2015 - Fellow of the Materials Research Society For seminal contributions to biomaterials science and engineering in the development of novel phase separation technologies, multi-scaled biomaterials and biomimetic scaffolds.
2013 - Fellow of the American Association for the Advancement of Science (AAAS)
His primary areas of study are Tissue engineering, Scaffold, Biomedical engineering, Polymer and Nanotechnology. His Tissue engineering study incorporates themes from Conductive polymer, Nanofiber, Biodegradable polymer, Extracellular matrix and Transplantation. His Scaffold research is multidisciplinary, incorporating perspectives in Surface modification, Bone tissue, Nano- and Adhesion.

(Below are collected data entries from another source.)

-- ==== Sys2Proof/Laws/State.lean ====
section
/-! SUPPORT. The basic updates of State: what each leaves in every field it does not write, and the fields of a state that
agrees with another under a mask. -/

namespace Sys2Proof.Machine

open Sys2Proof

/-! ### Fields of states that agree under a mask -/

theorem State.pending_of_mask {M : Mask} {s t : State} (h : t.mask M = s.mask M) (hf : M.pending = false) :
    t.pending = s.pending := by
  have e := congrArg State.pending h
  simpa [State.mask, hf] using e

theorem State.params_of_mask {M : Mask} {s t : State} (h : t.mask M = s.mask M) (hf : M.params = false) :
    t.params = s.params := by
  have e := congrArg State.params h
  simpa [State.mask, hf] using e

theorem State.aoUs_of_mask {M : Mask} {s t : State} (h : t.mask M = s.mask M) (hf : M.aoUs = false) :
    t.aoUs = s.aoUs := by
  have e := congrArg State.aoUs h
  simpa [State.mask, hf] using e

theorem State.rst_of_mask {M : Mask} {s t : State} (h : t.mask M = s.mask M) (hf : M.rst = false) :
    t.rst = s.rst := by
  have e := congrArg State.rst h
  simpa [State.mask, hf] using e

theorem State.regs_of_mask {M : Mask} {s t : State} (h : t.mask M = s.mask M) (hf : M.regs = false) :
    t.regs = s.regs := by
  have e := congrArg State.regs h
  simpa [State.mask, hf] using e

theorem State.ext_of_mask {M : Mask} {s t : State} (h : t.mask M = s.mask M) (hf : M.ext = false) :
    t.ext = s.ext := by
  have e := congrArg State.ext h
  simpa [State.mask, hf] using e

theorem State.tags_of_mask {M : Mask} {s t : State} (h : t.mask M = s.mask M) (hf : M.tags = false) :
    t.tags = s.tags := by
  have e := congrArg State.tags h
  simpa [State.mask, hf] using e

theorem State.hostMem_of_mask {M : Mask} {s t : State} (h : t.mask M = s.mask M) (hf : M.hostMem = false) :
    t.hostMem = s.hostMem := by
  have e := congrArg State.hostMem h
  simpa [State.mask, hf] using e

theorem State.scratch_of_mask {M : Mask} {s t : State} (h : t.mask M = s.mask M) (hf : M.scratch = false) :
    t.scratch = s.scratch := by
  have e := congrArg State.scratch h
  simpa [State.mask, hf] using e

theorem State.pool_of_mask {M : Mask} {s t : State} (h : t.mask M = s.mask M) (hf : M.pool = false) :
    t.pool = s.pool := by
  have e := congrArg State.pool h
  simpa [State.mask, hf] using e

theorem State.pound_of_mask {M : Mask} {s t : State} (h : t.mask M = s.mask M) (hf : M.pound = false) :
    t.pound = s.pound := by
  have e := congrArg State.pound h
  simpa [State.mask, hf] using e

theorem State.marks_of_mask {M : Mask} {s t : State} (h : t.mask M = s.mask M) (hf : M.marks = false) :
    t.marks = s.marks := by
  have e := congrArg State.marks h
  simpa [State.mask, hf] using e

theorem State.imem_of_mask {M : Mask} {s t : State} (h : t.mask M = s.mask M) (hf : M.imem = false) :
    t.imem = s.imem := by
  have e := congrArg State.imem h
  simpa [State.mask, hf] using e

theorem State.hq_of_mask {M : Mask} {s t : State} (h : t.mask M = s.mask M) (hf : M.hq = false) :
    t.hq = s.hq := by
  have e := congrArg State.hq h
  simpa [State.mask, hf] using e

theorem State.regions_of_mask {M : Mask} {s t : State} (h : t.mask M = s.mask M) (hf : M.regions = false) :
    t.regions = s.regions := by
  have e := congrArg State.regions h
  simpa [State.mask, hf] using e

theorem State.tileErrs_of_mask {M : Mask} {s t : State} (h : t.mask M = s.mask M) (hf : M.tileErrs = false) :
    t.tileErrs = s.tileErrs := by
  have e := congrArg State.tileErrs h
  simpa [State.mask, hf] using e

theorem State.errWindowFrom_of_mask {M : Mask} {s t : State} (h : t.mask M = s.mask M) (hf : M.errWindowFrom = false) :
    t.errWindowFrom = s.errWindowFrom := by
  have e := congrArg State.errWindowFrom h
  simpa [State.mask, hf] using e

theorem State.sv_of_mask {M : Mask} {s t : State} (h : t.mask M = s.mask M) (hf : M.sv = false) :
    t.sv = s.sv := by
  have e := congrArg State.sv h
  simpa [State.mask, hf] using e

theorem State.rows_of_mask {M : Mask} {s t : State} (h : t.mask M = s.mask M) (hf : M.rows = false) :
    t.rows = s.rows := by
  have e := congrArg State.rows h
  simpa [State.mask, hf] using e

theorem State.gathers_of_mask {M : Mask} {s t : State} (h : t.mask M = s.mask M) (hf : M.gathers = false) :
    t.gathers = s.gathers := by
  have e := congrArg State.gathers h
  simpa [State.mask, hf] using e

theorem State.fab_of_mask {M : Mask} {s t : State} (h : t.mask M = s.mask M) (hf : M.fab = false) :
    t.fab = s.fab := by
  have e := congrArg State.fab h
  simpa [State.mask, hf] using e

theorem State.col_of_mask {M : Mask} {s t : State} (h : t.mask M = s.mask M) (hf : M.col = false) :
    t.col = s.col := by
  have e := congrArg State.col h
  simpa [State.mask, hf] using e

theorem State.tap_of_mask {M : Mask} {s t : State} (h : t.mask M = s.mask M) (hf : M.tap = false) :
    t.tap = s.tap := by
  have e := congrArg State.tap h
  simpa [State.mask, hf] using e

theorem State.port_of_mask {M : Mask} {s t : State} (h : t.mask M = s.mask M) (hf : M.port = false) :
    t.port = s.port := by
  have e := congrArg State.port h
  simpa [State.mask, hf] using e

theorem State.armed_of_mask {M : Mask} {s t : State} (h : t.mask M = s.mask M) (hf : M.armed = false) :
    t.armed = s.armed := by
  have e := congrArg State.armed h
  simpa [State.mask, hf] using e

theorem State.memCounts_of_mask {M : Mask} {s t : State} (h : t.mask M = s.mask M) (hf : M.memCounts = false) :
    t.memCounts = s.memCounts := by
  have e := congrArg State.memCounts h
  simpa [State.mask, hf] using e

theorem State.picks_of_mask {M : Mask} {s t : State} (h : t.mask M = s.mask M) (hf : M.picks = false) :
    t.picks = s.picks := by
  have e := congrArg State.picks h
  simpa [State.mask, hf] using e

/-! ### `State.setReg` -/

@[simp] theorem State.setReg_pending : ∀ s page o v, (State.setReg s page o v).pending = s.pending :=
  fun _ _ _ _ => rfl

@[simp] theorem State.setReg_params : ∀ s page o v, (State.setReg s page o v).params = s.params :=
  fun _ _ _ _ => rfl

@[simp] theorem State.setReg_aoUs : ∀ s page o v, (State.setReg s page o v).aoUs = s.aoUs :=
  fun _ _ _ _ => rfl

@[simp] theorem State.setReg_rst : ∀ s page o v, (State.setReg s page o v).rst = s.rst :=
  fun _ _ _ _ => rfl

@[simp] theorem State.setReg_ext : ∀ s page o v, (State.setReg s page o v).ext = s.ext :=
  fun _ _ _ _ => rfl

@[simp] theorem State.setReg_tags : ∀ s page o v, (State.setReg s page o v).tags = s.tags :=
  fun _ _ _ _ => rfl

@[simp] theorem State.setReg_hostMem : ∀ s page o v, (State.setReg s page o v).hostMem = s.hostMem :=
  fun _ _ _ _ => rfl

@[simp] theorem State.setReg_scratch : ∀ s page o v, (State.setReg s page o v).scratch = s.scratch :=
  fun _ _ _ _ => rfl

@[simp] theorem State.setReg_pool : ∀ s page o v, (State.setReg s page o v).pool = s.pool :=
  fun _ _ _ _ => rfl

@[simp] theorem State.setReg_pound : ∀ s page o v, (State.setReg s page o v).pound = s.pound :=
  fun _ _ _ _ => rfl

@[simp] theorem State.setReg_marks : ∀ s page o v, (State.setReg s page o v).marks = s.marks :=
  fun _ _ _ _ => rfl

@[simp] theorem State.setReg_imem : ∀ s page o v, (State.setReg s page o v).imem = s.imem :=
  fun _ _ _ _ => rfl

@[simp] theorem State.setReg_hq : ∀ s page o v, (State.setReg s page o v).hq = s.hq :=
  fun _ _ _ _ => rfl

@[simp] theorem State.setReg_regions : ∀ s page o v, (State.setReg s page o v).regions = s.regions :=
  fun _ _ _ _ => rfl

@[simp] theorem State.setReg_tileErrs : ∀ s page o v, (State.setReg s page o v).tileErrs = s.tileErrs :=
  fun _ _ _ _ => rfl

@[simp] theorem State.setReg_errWindowFrom : ∀ s page o v, (State.setReg s page o v).errWindowFrom = s.errWindowFrom :=
  fun _ _ _ _ => rfl

@[simp] theorem State.setReg_sv : ∀ s page o v, (State.setReg s page o v).sv = s.sv :=
  fun _ _ _ _ => rfl

@[simp] theorem State.setReg_rows : ∀ s page o v, (State.setReg s page o v).rows = s.rows :=
  fun _ _ _ _ => rfl

@[simp] theorem State.setReg_gathers : ∀ s page o v, (State.setReg s page o v).gathers = s.gathers :=
  fun _ _ _ _ => rfl

@[simp] theorem State.setReg_fab : ∀ s page o v, (State.setReg s page o v).fab = s.fab :=
  fun _ _ _ _ => rfl

@[simp] theorem State.setReg_col : ∀ s page o v, (State.setReg s page o v).col = s.col :=
  fun _ _ _ _ => rfl

@[simp] theorem State.setReg_tap : ∀ s page o v, (State.setReg s page o v).tap = s.tap :=
  fun _ _ _ _ => rfl

@[simp] theorem State.setReg_port : ∀ s page o v, (State.setReg s page o v).port = s.port :=
  fun _ _ _ _ => rfl

@[simp] theorem State.setReg_armed : ∀ s page o v, (State.setReg s page o v).armed = s.armed :=
  fun _ _ _ _ => rfl

@[simp] theorem State.setReg_memCounts : ∀ s page o v, (State.setReg s page o v).memCounts = s.memCounts :=
  fun _ _ _ _ => rfl

@[simp] theorem State.setReg_picks : ∀ s page o v, (State.setReg s page o v).picks = s.picks :=
  fun _ _ _ _ => rfl

/-! ### `State.setRegN` -/

@[simp] theorem State.setRegN_pending : ∀ s page o v, (State.setRegN s page o v).pending = s.pending :=
  fun _ _ _ _ => rfl

@[simp] theorem State.setRegN_params : ∀ s page o v, (State.setRegN s page o v).params = s.params :=
  fun _ _ _ _ => rfl

@[simp] theorem State.setRegN_aoUs : ∀ s page o v, (State.setRegN s page o v).aoUs = s.aoUs :=
  fun _ _ _ _ => rfl

@[simp] theorem State.setRegN_rst : ∀ s page o v, (State.setRegN s page o v).rst = s.rst :=
  fun _ _ _ _ => rfl

@[simp] theorem State.setRegN_ext : ∀ s page o v, (State.setRegN s page o v).ext = s.ext :=
  fun _ _ _ _ => rfl

@[simp] theorem State.setRegN_tags : ∀ s page o v, (State.setRegN s page o v).tags = s.tags :=
  fun _ _ _ _ => rfl

@[simp] theorem State.setRegN_hostMem : ∀ s page o v, (State.setRegN s page o v).hostMem = s.hostMem :=
  fun _ _ _ _ => rfl

@[simp] theorem State.setRegN_scratch : ∀ s page o v, (State.setRegN s page o v).scratch = s.scratch :=
  fun _ _ _ _ => rfl

@[simp] theorem State.setRegN_pool : ∀ s page o v, (State.setRegN s page o v).pool = s.pool :=
  fun _ _ _ _ => rfl

@[simp] theorem State.setRegN_pound : ∀ s page o v, (State.setRegN s page o v).pound = s.pound :=
  fun _ _ _ _ => rfl

@[simp] theorem State.setRegN_marks : ∀ s page o v, (State.setRegN s page o v).marks = s.marks :=
  fun _ _ _ _ => rfl

@[simp] theorem State.setRegN_imem : ∀ s page o v, (State.setRegN s page o v).imem = s.imem :=
  fun _ _ _ _ => rfl

@[simp] theorem State.setRegN_hq : ∀ s page o v, (State.setRegN s page o v).hq = s.hq :=
  fun _ _ _ _ => rfl

@[simp] theorem State.setRegN_regions : ∀ s page o v, (State.setRegN s page o v).regions = s.regions :=
  fun _ _ _ _ => rfl

@[simp] theorem State.setRegN_tileErrs : ∀ s page o v, (State.setRegN s page o v).tileErrs = s.tileErrs :=
  fun _ _ _ _ => rfl

@[simp] theorem State.setRegN_errWindowFrom : ∀ s page o v, (State.setRegN s page o v).errWindowFrom = s.errWindowFrom :=
  fun _ _ _ _ => rfl

@[simp] theorem State.setRegN_sv : ∀ s page o v, (State.setRegN s page o v).sv = s.sv :=
  fun _ _ _ _ => rfl

@[simp] theorem State.setRegN_rows : ∀ s page o v, (State.setRegN s page o v).rows = s.rows :=
  fun _ _ _ _ => rfl

@[simp] theorem State.setRegN_gathers : ∀ s page o v, (State.setRegN s page o v).gathers = s.gathers :=
  fun _ _ _ _ => rfl

@[simp] theorem State.setRegN_fab : ∀ s page o v, (State.setRegN s page o v).fab = s.fab :=
  fun _ _ _ _ => rfl

@[simp] theorem State.setRegN_col : ∀ s page o v, (State.setRegN s page o v).col = s.col :=
  fun _ _ _ _ => rfl

@[simp] theorem State.setRegN_tap : ∀ s page o v, (State.setRegN s page o v).tap = s.tap :=
  fun _ _ _ _ => rfl

@[simp] theorem State.setRegN_port : ∀ s page o v, (State.setRegN s page o v).port = s.port :=
  fun _ _ _ _ => rfl

@[simp] theorem State.setRegN_armed : ∀ s page o v, (State.setRegN s page o v).armed = s.armed :=
  fun _ _ _ _ => rfl

@[simp] theorem State.setRegN_memCounts : ∀ s page o v, (State.setRegN s page o v).memCounts = s.memCounts :=
  fun _ _ _ _ => rfl

@[simp] theorem State.setRegN_picks : ∀ s page o v, (State.setRegN s page o v).picks = s.picks :=
  fun _ _ _ _ => rfl

/-! ### `State.setTag` -/

@[simp] theorem State.setTag_pending : ∀ s k t, (State.setTag s k t).pending = s.pending :=
  fun _ _ _ => rfl

@[simp] theorem State.setTag_params : ∀ s k t, (State.setTag s k t).params = s.params :=
  fun _ _ _ => rfl

@[simp] theorem State.setTag_aoUs : ∀ s k t, (State.setTag s k t).aoUs = s.aoUs :=
  fun _ _ _ => rfl

@[simp] theorem State.setTag_rst : ∀ s k t, (State.setTag s k t).rst = s.rst :=
  fun _ _ _ => rfl

@[simp] theorem State.setTag_regs : ∀ s k t, (State.setTag s k t).regs = s.regs :=
  fun _ _ _ => rfl

@[simp] theorem State.setTag_ext : ∀ s k t, (State.setTag s k t).ext = s.ext :=
  fun _ _ _ => rfl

The study incorporates disciplines such as Wound healing, Osteoblast, Regeneration, Myocyte and Self-healing hydrogels in addition to Biomedical engineering. His Polymer study incorporates themes from Fiber, Porosity, Polyester and Biomaterial. Peter X. Ma works mostly in the field of Nanotechnology, limiting it down to concerns involving Matrix and, occasionally, Fibroblast, Elastin, Microparticle, Platelet-derived growth factor receptor and Growth factor.
The scientist’s investigation covers issues in Tissue engineering, Biomedical engineering, Nanotechnology, Scaffold and Cell biology. The concepts of his Tissue engineering study are interwoven with issues in Biodegradable polymer, Polymer, Regeneration, Nanofiber and Extracellular matrix. His Biomedical engineering research integrates issues from Gelatin and Cartilage.
His work focuses on many connections between Nanotechnology and other disciplines, such as Biocompatibility, that overlap with his field of interest in Self-healing hydrogels and Ethylene glycol. His Scaffold study integrates concerns from other disciplines, such as Regenerative medicine and Cell adhesion. His Cell biology research includes themes of Cell culture and In vivo.
His main research concerns Cell biology, Tissue engineering, Regeneration, Nanotechnology and Biomedical engineering. Peter X. Ma interconnects Cell and In vivo in the investigation of issues within Cell biology. The various areas that Peter X. Ma examines in his Tissue engineering study include Chondrogenesis, Cartilage, Scaffold, Biomaterial and Extracellular matrix.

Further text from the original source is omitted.